Segment Open

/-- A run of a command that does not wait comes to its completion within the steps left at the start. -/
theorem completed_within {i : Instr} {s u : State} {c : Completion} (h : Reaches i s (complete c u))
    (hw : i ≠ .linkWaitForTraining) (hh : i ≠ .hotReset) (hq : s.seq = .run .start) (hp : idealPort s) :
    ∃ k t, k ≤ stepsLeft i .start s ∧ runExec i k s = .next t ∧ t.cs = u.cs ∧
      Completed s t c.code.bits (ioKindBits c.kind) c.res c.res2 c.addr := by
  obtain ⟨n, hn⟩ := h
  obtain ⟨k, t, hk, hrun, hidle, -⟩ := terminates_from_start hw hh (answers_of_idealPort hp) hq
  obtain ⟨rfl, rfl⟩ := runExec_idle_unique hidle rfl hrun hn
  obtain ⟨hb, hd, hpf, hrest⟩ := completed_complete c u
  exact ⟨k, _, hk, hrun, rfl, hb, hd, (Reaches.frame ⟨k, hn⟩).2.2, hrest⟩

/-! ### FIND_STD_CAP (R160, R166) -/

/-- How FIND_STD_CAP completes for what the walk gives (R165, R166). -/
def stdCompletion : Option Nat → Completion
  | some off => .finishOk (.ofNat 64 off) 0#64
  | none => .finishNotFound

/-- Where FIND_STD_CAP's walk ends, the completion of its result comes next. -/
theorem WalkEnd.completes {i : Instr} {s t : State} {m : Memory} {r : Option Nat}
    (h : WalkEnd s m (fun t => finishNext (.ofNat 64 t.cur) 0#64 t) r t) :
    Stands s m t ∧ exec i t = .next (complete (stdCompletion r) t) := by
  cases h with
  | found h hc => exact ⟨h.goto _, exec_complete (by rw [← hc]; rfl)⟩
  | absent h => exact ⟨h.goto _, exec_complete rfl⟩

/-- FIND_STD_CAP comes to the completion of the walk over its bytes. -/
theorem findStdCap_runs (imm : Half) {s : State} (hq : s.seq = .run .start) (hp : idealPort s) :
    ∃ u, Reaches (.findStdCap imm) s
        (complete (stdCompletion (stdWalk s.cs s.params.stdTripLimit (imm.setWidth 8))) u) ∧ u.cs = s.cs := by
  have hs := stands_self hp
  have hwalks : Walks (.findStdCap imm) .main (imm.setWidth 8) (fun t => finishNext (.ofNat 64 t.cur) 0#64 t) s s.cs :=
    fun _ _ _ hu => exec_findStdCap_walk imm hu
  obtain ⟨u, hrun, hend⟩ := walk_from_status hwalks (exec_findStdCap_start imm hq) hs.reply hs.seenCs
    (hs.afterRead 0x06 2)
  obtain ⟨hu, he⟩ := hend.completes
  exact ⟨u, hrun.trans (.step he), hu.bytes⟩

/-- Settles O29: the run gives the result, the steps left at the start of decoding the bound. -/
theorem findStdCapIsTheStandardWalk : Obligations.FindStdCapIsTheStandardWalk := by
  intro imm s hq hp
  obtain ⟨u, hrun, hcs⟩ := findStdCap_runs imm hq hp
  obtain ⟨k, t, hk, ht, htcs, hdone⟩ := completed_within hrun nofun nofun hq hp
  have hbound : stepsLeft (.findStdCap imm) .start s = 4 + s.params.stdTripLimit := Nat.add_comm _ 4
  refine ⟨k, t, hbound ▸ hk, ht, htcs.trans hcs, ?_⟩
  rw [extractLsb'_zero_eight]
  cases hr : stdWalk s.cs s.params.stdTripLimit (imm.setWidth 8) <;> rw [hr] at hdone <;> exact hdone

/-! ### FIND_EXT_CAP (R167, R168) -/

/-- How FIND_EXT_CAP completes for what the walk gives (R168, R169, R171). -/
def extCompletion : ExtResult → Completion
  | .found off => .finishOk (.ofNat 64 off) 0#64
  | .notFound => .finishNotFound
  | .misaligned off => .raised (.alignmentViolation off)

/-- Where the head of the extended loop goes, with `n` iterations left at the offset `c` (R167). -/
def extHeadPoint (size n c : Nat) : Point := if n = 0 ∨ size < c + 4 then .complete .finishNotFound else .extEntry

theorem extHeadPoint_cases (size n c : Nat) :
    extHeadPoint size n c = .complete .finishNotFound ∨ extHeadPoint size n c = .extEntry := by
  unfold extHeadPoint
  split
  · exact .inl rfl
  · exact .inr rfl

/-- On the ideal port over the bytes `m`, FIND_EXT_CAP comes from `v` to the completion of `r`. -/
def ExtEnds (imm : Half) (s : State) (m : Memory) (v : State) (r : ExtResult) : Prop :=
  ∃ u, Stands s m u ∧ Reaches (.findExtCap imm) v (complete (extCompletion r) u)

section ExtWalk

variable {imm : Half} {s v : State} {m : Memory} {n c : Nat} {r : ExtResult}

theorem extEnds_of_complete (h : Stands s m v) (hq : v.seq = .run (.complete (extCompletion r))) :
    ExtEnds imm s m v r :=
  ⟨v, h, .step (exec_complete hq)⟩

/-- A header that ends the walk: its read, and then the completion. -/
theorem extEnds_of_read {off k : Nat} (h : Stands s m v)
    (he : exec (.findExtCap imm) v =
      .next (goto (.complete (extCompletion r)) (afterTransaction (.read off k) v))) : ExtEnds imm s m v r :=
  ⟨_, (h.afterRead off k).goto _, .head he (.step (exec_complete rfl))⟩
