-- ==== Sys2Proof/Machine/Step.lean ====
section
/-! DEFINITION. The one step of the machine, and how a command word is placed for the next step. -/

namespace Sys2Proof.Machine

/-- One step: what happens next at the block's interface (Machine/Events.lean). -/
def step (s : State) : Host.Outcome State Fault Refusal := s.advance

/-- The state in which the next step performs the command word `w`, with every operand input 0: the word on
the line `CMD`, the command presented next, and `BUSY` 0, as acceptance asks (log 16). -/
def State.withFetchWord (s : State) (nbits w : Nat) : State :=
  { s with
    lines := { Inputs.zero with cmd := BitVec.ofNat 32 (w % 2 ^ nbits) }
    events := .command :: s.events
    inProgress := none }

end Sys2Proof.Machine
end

Segment Closed

### Assigned task
For the word "gives", find all matching lines in the entries above and copy them out.

### Written reply
/-- How FIND_STD_CAP completes for what the walk gives (R165, R166). -/
/-- Settles O29: the run gives the result, the steps left at the start of decoding the bound. -/
/-- How FIND_EXT_CAP completes for what the walk gives (R168, R169, R171). -/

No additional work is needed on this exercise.